Note that the first key is not to acquire a solution that supports the current process, but that supports the desired, lean, optimized process. Remember that the second key to Supply Management success is transition — even if your process was best in class and suited you well when it was instituted ten years ago, that was then, this is now. Processes have to evolve with your business, which likely isn’t the same as it was 10 years ago. Make sure to review and define all of your process needs appropriately and pick a solution that matches and enables them, not what you have now and not what your competitor uses.

Then, be sure to understand not only your current enterprise software ecosystem, but the desired software ecosystem you are working towards (as this defines your platform). You don’t have to know which solutions you want to adopt down the road (as the best today might not be the best tomorrow), but if you have identified CLM, SRM, and decision optimization as the next three technologies you need, and you start with CLM, make sure that it has the ability to output relevant supplier-related contract data to SRM systems using standard formats or APIs and that it can take in award allocations in standard formats from dominant decision optimization solutions. A Best-of-Breed solution in a vaccum is rarely used (and why the adoption rate of most Supply Management technology at firms that acquire it is a dismal 25%).

After that, evaluate the UI. While its true that sometimes the best and most powerful solutions are those that still look like they were designed in 2005 (including a few solutions the doctor recently reviewed that, power-wise, almost blew his socks off), you have to consider the psychology of the situation. While a power user will want the absolute best, 90% of the individuals who will need to use the solution are not power users and have been programmed by consumer platforms and social media to believe that anything that doesn’t look modern isn’t (and shouldn’t be used). Sometimes the 80% solution with a consumer-ish, modern, friendly UI is the best starting point. We’re in a culture obsessed with polish, so just embrace that fact and save yourself some major headaches.

(And you can always supplement it with an archaic looking BoB solution for your power users later. Some of the best-in-class organizations actually do this. For example, they’ll use a Zycus or similar modern looking S2P suite on the front end, but then on the back end the power users will be using Trade Extensions or Keelvar for decision optimization and TAMR or Spend 360 for spend analysis.
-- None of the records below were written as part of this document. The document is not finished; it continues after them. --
-- ==== Sys2Proof/WellFormed.lean ====
section
/-! DEFINITION. The well-formed commands: the ones whose operands name something that the block has. The operand types
already bound every number; what is left is that a place has the kind of element that it is used as, that its static
settings are ones that the spec allows together, and that a list of bytes or blocks has the length that its header says. -/

namespace Sys2Proof

/-- Logic elements are clocked in a logic column, with settings that the block can have (R18, R34, R40, R49, R51, R60). -/
def LogicTarget.fits (t : LogicTarget) : Bool :=
  match t with
  | .block col row cfg _ => decide (Machine.colKind col.val = some .logic) && Machine.lbFits col row cfg
  | .laterals col _ _ _ _ _ => decide (Machine.colKind col.val = some .logic)

/-- Whether a command is well-formed (log entry 2). Every other command is well-formed whatever its operands. -/
def Instr.wellFormed (i : Instr) : Bool :=
  match i with
  | .vaonInRange _ _ => true
  | .pciePerstNAssert => true
  | .pciePerstNRelease => true
  | .porNAssert => true
  | .porNRelease => true
  | .blkReset _ _ => true
  | .blockResetApply _ => true
  | .registerWrite _ _ _ _ => true
  | .rcRead _ _ => true
  | .evtClear _ _ _ => true
  | .evtForce _ _ => true
  | .pageLockSet _ _ => true
  | .memoryPortWrite m portB cfg pins => Machine.portFits m portB cfg pins
  | .memoryPortRead m portB cfg pins => Machine.portFits m portB cfg pins
  | .narrowWrite m portB cfg pins => Machine.portFits m portB cfg pins
  | .clrv _ _ => true
  | .leakPeriod _ => true
  | .rolEntryFree _ _ _ => true
  | .remapEntrySet _ _ => true
  | .remapEntryClear _ _ => true
  | .eccInjectArm _ _ => true
  | .bistStart _ _ => true
  | .bistComplete _ _ => true
  | .gbrst _ _ => true
  | .thEnable _ => true
  | .timeLoadGo _ => true
  | .syncInEdge => true
  | .acceptStep _ => true
  | .timeRead => true
  | .tlRoleWrite _ _ => true
  | .layoutWrite _ _ => true
  | .tlBlockLock _ => true
  | .tlLockLost _ => true
  | .xtlFrameReceived _ blocks _ => decide (blocks.length = 156) || decide (blocks.length = 157)
  | .tlRejectRetry _ => true
  | .xtlFrameSend _ => true
  | .trigMessageReceived _ _ _ => true
  | .xtlSend _ _ => true
  | .calibrationAverageComplete => true
  | .rejoinMeasureComplete => true
  | .holdoverLimitReached => true
  | .inputEdge _ _ _ _ => true
  | .stampDelivery _ => true
  | .tdcCalTableReplace _ => true
  | .tdcCalRestart _ => true
  | .fabricEvent _ _ => true
  | .outputRequest _ => true
  | .outputActionDue _ => true
  | .pulseEnd _ => true
  | .seqTableWrite _ _ _ => true
  | .sequencerEventRelease _ _ => true
  | .sequencerTimerExpiry _ => true
  | .seqRun _ _ _ => true
  | .seqHalt _ _ => true
  | .seqArm _ _ => true
  | .lineContention _ => true
  | .contentionRetry _ => true
  | .lineShort _ => true
  | .shortClear _ => true
  | .lineOpen _ => true
  | .openClear _ => true
  | .idleCheck _ _ => true
  | .idleCheckComplete _ _ => true
  | .lineFaultClear _ _ => true
  | .sysrefGo _ _ => true
  | .sysrefEdge _ => true
  | .ptmDialog _ _ => true
  | .ptmStale => true
  | .oscReady => true
  | .crystalReady => true
  | .refclkReady _ => true
  | .rootPllLock => true
  | .thPllLock => true
  | .missingClock _ => true
  | .monitorGate _ => true
  | .trimConverged _ _ => true
  | .trimTrackStep _ _ _ => true
  | .clkSelWrite _ => true
  | .clkSwitchComplete _ => true
  | .rootRelockComplete _ => true
  | .rootLockLost => true
  | .aonTimeRead => true
  | .cmtApply _ _ _ _ _ => true
  | .cmtReset _ _ _ => true
  | .cmtLock _ _ => true
  | .cmtLockLost _ _ _ => true
  | .phaseRequest _ _ _ => true
  | .phaseMoveComplete _ _ => true
  | .trackSelect _ _ _ _ => true
  | .trackInactive _ _ => true
  | .progNAssert => true
  | .progNRelease _ => true
  | .prog _ => true
  | .bootStart _ => true
  | .loadGo _ => true
  | .abort _ => true
  | .selftest _ => true
  | .selftestComplete _ => true
  | .imageHeader => true
  | .signatureVerified _ => true
  | .bulkClearComplete => true
  | .systemRecord => true
  | .gcmSegment => true
  | .setfar => true
  | .write => true
  | .repeatFrame => true
  | .wreg => true
  | .dynlist => true
  | .nop => true
  | .sync => true
  | .endStream => true
  | .trailerCheck => true
  | .startupPllRelocked => true
  | .cfgDataWrite _ => true
  | .loadDataTimeout => true
  | .sourceReadResponse _ _ => true
  | .flashRead _ => true
  | .flashProgram _ => true
  | .flashErase4k _ => true
  | .flashErase64k _ => true
  | .flashCmdComplete _ _ => true
  | .define _ _ => true
  | .undefine _ _ => true
  | .swapNow _ _ _ => true
  | .swapAt _ _ _ => true
  | .cancel _ _ => true
  | .resetHold _ _ => true
  | .resetRelease _ _ => true
  | .clear _ _ => true
  | .clearComplete _ => true
  | .refill _ _ => true
  | .drainStart _ => true
  | .drainComplete _ => true
  | .drainTimeout _ => true
  | .swapFreeze _ => true
  | .swapFlip _ _ => true
  | .swapRelease _ => true
  | .swapClockLost _ => true
  | .contentFrame _ _ _ _ _ => true
  | .contentPhaseEnd _ => true
  | .scrubSlot => true
  | .repairReadResponse _ _ => true
  | .refillFrame _ => true
  | .nocRequestIssue _ _ _ => true
  | .routerPacket _ _ _ => true
  | .destinationPacket _ _ => true
  | .sequenceGapTimeout _ _ _ => true
  | .nocResponse _ _ => true
  | .initiatorTimeout _ _ => true
  | .tagRelease _ _ => true
  | .noticeReceived _ _ => true
  | .fence _ _ => true
  | .holdApply _ _ _ => true
  | .holdApplied _ _ => true
  | .holdTimeout _ _ => true
  | .portClosed _ => true
  | .portForceClose _ => true
  | .fiArm _ _ _ _ => true
  | .fiReorderTimeout _ _ _ => true
  | .quayInitiatorRequest _ _ _ => true
  | .quayTargetResponse _ _ _ _ => true
  | .dmcEnable _ _ => true
  | .dmcDisable _ _ => true
  | .trainingRecordRead _ _ _ => true
  | .trainingStepEnd _ _ _ _ _ _ _ => true
  | .dramRequest _ _ => true
  | .dramCommandSlot _ => true
  | .dramReadData _ _ _ => true
  | .agePromotion _ _ => true
  | .refreshInterval _ _ => true
  | .mr4Poll _ _ _ => true
  | .patrolRead _ _ => true
  | .ceWindowEnd _ => true
  | .ceRateWrite _ _ => true
  | .dqsTrack _ _ _ => true
  | .zqCal _ _ => true
  | .trackNow _ _ => true
  | .retrain _ _ => true
  | .retrainCancel _ _ => true
  | .patrolRestart _ _ => true
  | .retrainStart _ => true
  | .retrainComplete _ => true
  | .retrainTimeout _ => true
  | .keyLoad _ _ _ => true
  | .keyErase _ _ _ => true
  | .regionEnable _ _ _ => true
  | .regionDisable _ _ _ => true
  | .initGo _ _ _ => true
  | .initComplete _ _ => true
  | .nodeFetch _ _ _ _ _ _ => true
  | .reencryptionComplete _ _ _ _ => true
  | .linkUp _ _ _ => true
  | .linkDown => true
  | .inBandReset => true
  | .flr _ => true
  | .flrComplete _ => true
  | .hostConfigWrite _ _ => true
  | .msixUnmask _ _ => true
  | .l1Exit => true
  | .ltrSend => true
  | .hostRequest _ _ isWrite _ len data => decide (0 < len.val) && (!isWrite || decide (data.length = len.val))
  | .hostCompletion _ => true
  | .contextEnable _ _ => true
  | .stop _ _ => true
  | .restart _ _ => true
  | .contextDisable _ _ => true
  | .doorbell _ _ => true
  | .apertureAccess _ _ _ bytes _ => decide (0 < bytes.val)
  | .engineIssueSlot _ _ => true
  | .descriptorFetched _ _ _ => true
  | .streamReadResponse _ _ _ _ => true
  | .streamFenceComplete _ _ => true
  | .recordConfirmed _ _ => true
  | .contextDrained _ => true
  | .tollPeriod => true
  | .sluiceTimer _ => true
  | .sluCfgWrite _ _ => true
  | .sluTgtWrite _ _ => true
  | .functionReachable _ => true
  | .coreRun _ _ => true
  | .coreStop _ _ => true
  | .fenceInstruction _ _ _ => true
  | .fastTrap _ => true
  | .mret _ => true
  | .wfi _ => true
  | .coreWake _ => true
  | .machineTimer _ => true
  | .l2PartitionWrite _ => true
  | .l2Maint _ => true
  | .l2MaintComplete => true
  | .sourceEdge _ => true
  | .sourceLevel _ _ => true
  | .swi _ => true
  | .claimNormal _ => true
  | .claimFast _ => true
  | .icComplete _ _ => true
  | .pendWrite _ _ _ => true
  | .taskStart _ => true
  | .taskSuspend _ => true
  | .taskDelete _ => true
  | .taskWait _ => true
  | .taskDelay _ => true
  | .taskYield _ => true
  | .taskExit _ => true
  | .taskTableWrite _ _ _ => true
  | .taskPostWrite _ _ => true
  | .taskPostApply => true
  | .schedulerTick => true
  | .tsNext _ => true
  | .slotDispatch _ _ => true
  | .loadWindowEnd => true
  | .statClear _ => true
  | .qpllApply _ _ _ _ => true
  | .qpllLock _ _ => true
  | .laneCfgWrite _ _ => true
  | .pstateRequest _ _ => true
  | .pstateTransitionComplete _ => true
  | .blockLock _ _ => true
  | .lockLoss _ => true
  | .commaAlign _ _ => true
  | .fecCodeword _ _ => true
  | .elasticBufferError _ => true
  | .gridStrobe _ _ _ => true
  | .groupDefine _ _ => true
  | .ltsBlock _ _ => true
  | .rateSwitch _ => true
  | .stepRetrainTimeout _ => true
  | .groupTrainTimeout _ => true
  | .groupRetry _ => true
  | .groupLockLossTimeout _ => true
  | .txFault _ => true
  | .txFaultRetry _ => true
  | .receiverDetect _ _ => true
  | .lossOfSignal _ => true
  | .laneFaultClear _ _ => true
  | .laneCal _ _ => true
  | .laneCalComplete _ => true
  | .eyeScan _ _ => true
  | .eyeScanComplete _ _ => true
  | .laneFiArm _ _ => true
  | .pairEnable _ _ => true
  | .pairSyncComplete => true
  | .mirrorChange _ _ => true
  | .mirrorAck _ => true
  | .heartbeatSend => true
  | .heartbeatReceived _ => true
  | .heartbeatMiss => true
  | .takeover _ => true
  | .fenceReadback _ => true
  | .takeoverSettle _ => true
  | .primaryAlone => true
  | .fenceIn _ => true
  | .release _ _ => true
  | .rejoin _ => true
  | .resync _ => true
  | .faultEntry _ => true
  | .ringIntake => true
  | .flushTimer => true
  | .flushNow _ => true
  | .flushComplete _ => true
  | .pageEraseComplete _ => true
  | .logEnable _ => true
  | .logScanComplete => true
  | .fltEntRead => true
  | .powerFailWarning => true
  | .powerFailClear => true
  | .supplyInRange _ => true
  | .supplyFault _ => true
  | .supplyRecovered => true
  | .domainClose _ _ => true
  | .domainOpen _ _ => true
  | .domainPowerOff _ => true
  | .domainOpened _ => true
  | .sensorReading _ _ => true
  | .throttleUpdate => true
  | .thermalTrip _ => true
  | .tripShutdown => true
  | .sensorsFaultyTrip => true
  | .ageingSweep _ => true
  | .sweep _ => true
  | .summarySave _ => true
  | .pmbusTransaction _ => true
  | .pmbAlert _ => true
  | .pmbusRetry _ => true
  | .winAddr _ _ => true
  | .winWdata _ _ => true
  | .winRdata => true
  | .twpStat => true
  | .id => true
  | .spiWrite _ _ => true
  | .spiRead _ => true
  | .spiStatus => true
  | .spiId => true
  | .windowAccessComplete _ _ _ => true
  | .reset _ _ => true
  | .reconfigure _ _ => true
  | .wake _ _ => true
  | .alertClear _ _ => true
  | .alertResponse => true
  | .smbusTimeout => true
  | .fwAlert _ => true
  | .bypass => true
  | .idcode => true
  | .samplePreload _ => true
  | .extest => true
  | .extestPulse => true
  | .extestTrain => true
  | .highz => true
  | .clamp => true
  | .cfgIn _ => true
  | .fuseProg _ _ => true
  | .logicClockEdge t => t.fits
  | .sliceClockEdge sl cfg _ => Machine.sliceFits sl cfg
  | .tapClockEdge _ _ => true
  | .trackGateEnable _ _ _ => true
  | .thPllLockLost => true
  | .qpllLockLost _ _ => true
  | .signalReturn _ => true
  | .prbsCheckerLock _ _ _ => true
  | .aspmL1Entry _ => true
  | .pcieCompletionTimeout _ _ => true
  | .powerLoss => true

end Sys2Proof
end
And they get mega returns on the efficiency AND effectiveness charts — more than one would expect even though they pay two license fees. The easy to use suite gets buy in and efficiency goes through the roof when they get 90% utilization instead of 25%, and the power the super users get from the BoB solutions doubles average savings percentages. This isn’t to say that the BoB solutions aren’t user friendly, they are, but you again have to consider the psychology. Because solutions like Trade Extensions and TAMR have so much power under the hood, the average user — who just needs to check a contract, do a small spot buy, run a spend report — still believes that they must be difficult to use. While complex solutions were hard to use 20 and even 10 years ago, this is no longer the case, but the stigma is hard to overcome. Sometimes the best thing to do is adopt something easy, roll it out, get everyone on board, buy the killer app for the power users, let them get great results, let them show everyone else, now used to modern technology, that it’s not so hard, and then gradually replace the entry level solution with the powerhouse solution where appropriate. And if each gives a 3X to 7X return, paying two license fees is a no-brainer from a financial viewpoint.)

Finally, make sure it enables collaboration with built in messaging, document exchange, version control, etc. If it’s not the central portal (or virtual center of excellence) that connects everyone on the team in a collaborative fashion, it’s not modern, and its lifespan will be limited. And no one wants to learn yet another tool with a built-in expiry date.

And that’s the foundation of how your organization can select a tool that might actually be adopted.